The answer to this question impacts possible security decisions to allow for user rights assignments to msdb. It also could impact performance and load and we'd want to ensure we have a good look at the associated code as well as audit to ensure it does not try to overstep the bounds of the database(s) being installed for this solution.
15. Is there a requirement for a non-default collation?
Collation settings determine the code page that is used to store non-Unicode data in SQL Server and how SQL Server sorts and compares characters that are stored in non-Unicode data types. Regional settings also come into play when setting a collation. While a database can have a different collation than the master database the wisest thing is to set up the database with the correct collation required from the beginning. 9 out of 10 times the database will most likely match the default collation but you need to know up front to avoid a potential rebuild after the fact.
16. What environments need to be created for this solution?
It's assumed we will need to build and support a production environment but what about test, stage, Q/A, development and such? Furthermore do any of these need to be managed permanently or will they be destroyed after go-live? Each needs to be included in the resource tally and each comes with a price tag for the server, storage, licensing and my time to build the environments.
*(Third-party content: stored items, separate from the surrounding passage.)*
/-- The Operation in the latches has an enabled transition, or it waits (R170). -/
theorem operation_answers (h : s.Inv) (hop : IsOperation i s.opL r) (hidle : s.st ≠ .idle)
    (hx : s.st = .waiting → ∀ out, s.xfer ≠ .sent out) : ∃ t, exec i s = .next t := by
  obtain ⟨admission, planned, issue, onOk, data, hexec⟩ := hop.exec_eq
  cases hst : s.st with
  | idle => exact absurd hst hidle
  | planning => exact ⟨_, hexec ▸ operation_of_planning hst⟩
  | issuing =>
    cases ho : s.owner with
    | true => exact issue_answers h hop hst ho
    | false => exact ⟨_, hexec ▸ operation_of_unowned hst ho⟩
  | waiting =>
    rcases h.flight hst with hsent | herr | ⟨inb, hok, hlen⟩
    · exact absurd hsent (hx hst _)
    · exact ⟨_, hexec ▸ operation_of_err hst herr⟩
    · exact answer_answers h hop hst hok hlen
  | complete => exact ⟨_, hexec ▸ operation_of_ended (.inl hst)⟩
  | failed => exact ⟨_, hexec ▸ operation_of_ended (.inr hst)⟩

end Operation

/-- A step outside IDLE answers a next state, a reset edge among them. -/
theorem step_answers {s : State} (h : s.Inv) (hidle : s.st ≠ .idle)
    (hc : s.ChipAgrees ∨ s.fates.head.byChip = false) : ∃ t, step s = .next t := by
  have hi := h.tick
  have hframe : s.st = .waiting → ∀ out, s.xfer = .sent out → ∃ f, decodeFrame out = .ok f ∧ s.tick.ChipTakes f := by
    intro hst out hx
    obtain ⟨f, hd⟩ := hi.decodeFrame_frameOut hst
    exact ⟨f, hi.sent_eq_frameOut hst hx ▸ hd, hi.chipTakes_frameOut hst hd (hc.imp_left fun hc => hc.tick h)⟩
  cases hr : s.rst.head with
  | true =>
    obtain ⟨t, ht⟩ := resetEdge_settles (s := s.tick) hframe
    exact ⟨t, step_of_resetEdge h.legal hr ht⟩
  | false =>
    by_cases hsent : s.st = .waiting ∧ ∃ out, s.xfer = .sent out
    · obtain ⟨hst, out, hx⟩ := hsent
      obtain ⟨f, hd, htakes⟩ := hframe hst out hx
      rw [step_of_fetch_run h.legal hr (fetch_of_sent (s := s.tick) hst hx hd)]
      exact exec_frame_of_chipTakes hd htakes
    · obtain ⟨i, hd⟩ := h.current hidle
      have hx : s.st = .waiting → ∀ out, s.xfer ≠ .sent out := fun hst out hx => hsent ⟨hst, out, hx⟩
      rw [step_of_operation h.legal hr hidle hx hd]
      exact operation_answers hi (decodeFields_isOperation hd) hidle hx

/-- A refusal that a caller brings about by what it offers (30_encoding.md R118, R119, 70_reset_and_hazards.md R266,
assumption log 18). -/
def Refusal.ofRequest (why : Refusal) : Prop :=
  why = .reservedOperation ∨ why = .reservedMode ∨ why = .requestTooWide ∨ why = .bufferTooShort

theorem decodeFields_error {op : BitVec 3} {r : ReqFields} {e : DecodeError} (h : decodeFields op r = .error e) :
    e = .reservedOperation ∨ e = .reservedMode := by
  unfold decodeFields at h
  split at h
  case h_6 => split at h <;> cases h; exact .inr rfl
  case h_7 => cases h; exact .inl rfl
  all_goals cases h

theorem decodeRequest_error {c : Config} {w : ReqWord} {e : DecodeError} (h : decodeRequest c w = .error e) :
    (refusalOf e).ofRequest := by
  unfold decodeRequest at h
  split at h
  · rcases decodeFields_error h with rfl | rfl
    · exact .inl rfl
    · exact .inr (.inl rfl)
  · cases h
    exact .inr (.inr (.inl rfl))

/-- A request that decodes is accepted, but for a READ or WRITE with a short buffer (R171, 93_implementation_defined.md
U5). -/
theorem exec_of_decoded {c : Config} {w : ReqWord} {i : Instr} {s : State} (hst : s.st = .idle)
    (hd : decodeRequest c w = .ok i) : (∃ t, exec i s = .next t) ∨ exec i s = .refused .bufferTooShort := by
  have hfields := (decodeRequest_ok hd).2
  have hop := decodeFields_isOperation hfields
  by_cases hshort : IsDataOp i (requestFields c w) ∧ s.buf.size < (requestFields c w).len.toNat
  · exact .inr (exec_of_short_buffer hshort.1 hst hshort.2)
  · refine .inl ⟨_, acceptLatchesTheRequest i _ _ s hop hst (fun hi => ?_) fun hi => ?_⟩
    · exact not_lt.1 fun hlt => hshort ⟨hi, hlt⟩
    · exact decodeFields_mode_ne_reserved hfields (by simpa [IsOperation, hi] using hop)

/-- Settles O53: outside IDLE every step has a rule; in IDLE only the offered request can be turned away. -/
theorem acceptedOperationNeverStops : Obligations.AcceptedOperationNeverStops := by
  refine fun s h => ⟨step_answers h, fun hst => ?_⟩
  cases hr : s.rst.head with
  | true =>
    obtain ⟨t, ht⟩ := resetEdge_settles (s := s.tick) fun hw => by simp [hst] at hw
    exact .inl ⟨t, step_of_resetEdge h.legal hr ht⟩
  | false =>
    cases hq : s.requests.head with
    | none => exact .inl ⟨_, idleBlockDoesNothing s h.legal hr hst hq⟩
    | some q =>
      cases hd : decodeRequest s.cfg q.word with
      | error e => exact .inr ⟨q, _, rfl, step_of_offer_error h.legal hr hst hq hd, decodeRequest_error hd⟩
      | ok i =>
        rw [step_of_fetch_run h.legal hr (fetch_of_offer (s := s.tick) hst hq hd)]
        rcases exec_of_decoded (s := s.tick.offer q) hst hd with hnext | hshort
        · exact .inl hnext
        · exact .inr ⟨q, _, rfl, hshort, .inr (.inr (.inr rfl))⟩

end Sys2Proof.Machine

namespace Sys2Proof.Machine

/-! #### Runs -/

/-- Some number of steps leads from `s` to `t`. -/
def Reaches (s t : State) : Prop := ∃ k, runSteps k s = .next t

theorem Reaches.refl (s : State) : Reaches s s := ⟨0, rfl⟩

theorem Reaches.head {s u t : State} (h : step s = .next u) : Reaches u t → Reaches s t :=
  fun ⟨k, hk⟩ => ⟨k + 1, (runSteps_succ h).trans hk⟩

theorem Reaches.single {s t : State} (h : step s = .next t) : Reaches s t := .head h (.refl t)

theorem Reaches.trans {s u t : State} : Reaches s u → Reaches u t → Reaches s t :=
  fun ⟨j, hj⟩ ⟨k, hk⟩ => ⟨j + k, (runSteps_trans hj).trans hk⟩

/-! #### Under a fair environment an accepted Operation ends (R190) -/

theorem Feed.head_of_forall {α : Type} {P : α → Prop} {f : Feed α} (hc : ∀ x ∈ f.coming, P x) (ha : P f.after) :
    P f.head := by
  unfold Feed.head
  cases hf : f.coming with
  | nil => exact ha
  | cons x xs => exact hc x (hf ▸ List.mem_cons_self)

/-- `g` is the input `f`, or `f` after one value of it has been looked at. -/
def Feed.Follows {α : Type} (f g : Feed α) : Prop := g = f ∨ g = f.pop

theorem Feed.Follows.after_eq {α : Type} {f g : Feed α} (h : f.Follows g) : g.after = f.after := by
  rcases h with rfl | rfl <;> rfl

theorem Feed.Follows.mem {α : Type} {f g : Feed α} (h : f.Follows g) {x : α} (hx : x ∈ g.coming) : x ∈ f.coming := by
  rcases h with rfl | rfl
  · exact hx
  · exact List.mem_of_mem_tail hx

theorem Feed.Follows.length_le {α : Type} {f g : Feed α} (h : f.Follows g) : g.coming.length ≤ f.coming.length := by
  rcases h with rfl | rfl
  · exact le_rfl
  · rw [Feed.pop, List.length_tail]; omega

/-- A value that is not the lasting one is one of those still to come, and looking at it leaves one less. -/
theorem Feed.length_pop_lt {α : Type} {f : Feed α} (h : f.head ≠ f.after) :
    f.pop.coming.length < f.coming.length := by
  have hne : f.coming ≠ [] := fun hnil => h (by rw [Feed.head, hnil]; rfl)
  have hpos := List.length_pos_iff.2 hne
  rw [Feed.pop, List.length_tail]
  omega

/-- From `s` to `t` each input of the block has been looked at once at most. -/
structure InputsFollow (s t : State) : Prop where
  rst : s.rst.Follows t.rst
  grants : s.grants.Follows t.grants
  takes : s.takes.Follows t.takes
  fates : s.fates.Follows t.fates

theorem State.Fair.of_follow {s t : State} (h : s.Fair) (hf : InputsFollow s t) : t.Fair where
  rst := ⟨fun b hb => h.rst.1 b (hf.rst.mem hb), hf.rst.after_eq.trans h.rst.2⟩
  grants := hf.grants.after_eq.trans h.grants
  takes := hf.takes.after_eq.trans h.takes
  fates := hf.fates.after_eq ▸ h.fates

theorem State.Fair.rst_head {s : State} (h : s.Fair) : s.rst.head = false := Feed.head_of_forall h.rst.1 h.rst.2

theorem State.FreeAnswers.of_follow {s t : State} (h : s.FreeAnswers) (hf : InputsFollow s t) : t.FreeAnswers :=
  ⟨fun f hm => h.1 f (hf.fates.mem hm), hf.fates.after_eq ▸ h.2⟩

theorem State.FreeAnswers.head {s : State} (h : s.FreeAnswers) : s.fates.head.byChip = false :=
  Feed.head_of_forall h.1 h.2

/-- How many values of its inputs the block can still wait for. -/
def State.waits (s : State) : Nat := s.grants.coming.length + s.takes.coming.length + s.fates.coming.length

theorem InputsFollow.waits_le {s t : State} (h : InputsFollow s t) : t.waits ≤ s.waits := by
  have hg := h.grants.length_le
  have ht := h.takes.length_le
  have hf := h.fates.length_le
  unfold State.waits
  omega

/-- How many frames of the window are still to come after that of the phase, at most (R178, R179). -/
def Phase.framesAfter : Phase → Nat
  | .rdsr => 2
  | .wrsr => 1
  | .data => 0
17. What are the expectations around disaster recovery?
Do we need to back up each environment? I would assume production is a given but what about the others? I would also expect we'd want to run in Full Recovery to allow for point-in-time recovery but perhaps the data is only loaded once daily and not modified after? Simple Recovery would be fitting there. The DBA is typically going to be responsible for the recovery strategy and backups are critical to the success of recovery. Understanding what is to be required is vital
Just like any situation questions always raise more questions once answered but these are the critical conversation starters I employ whenever facing a new project involving SQL Server.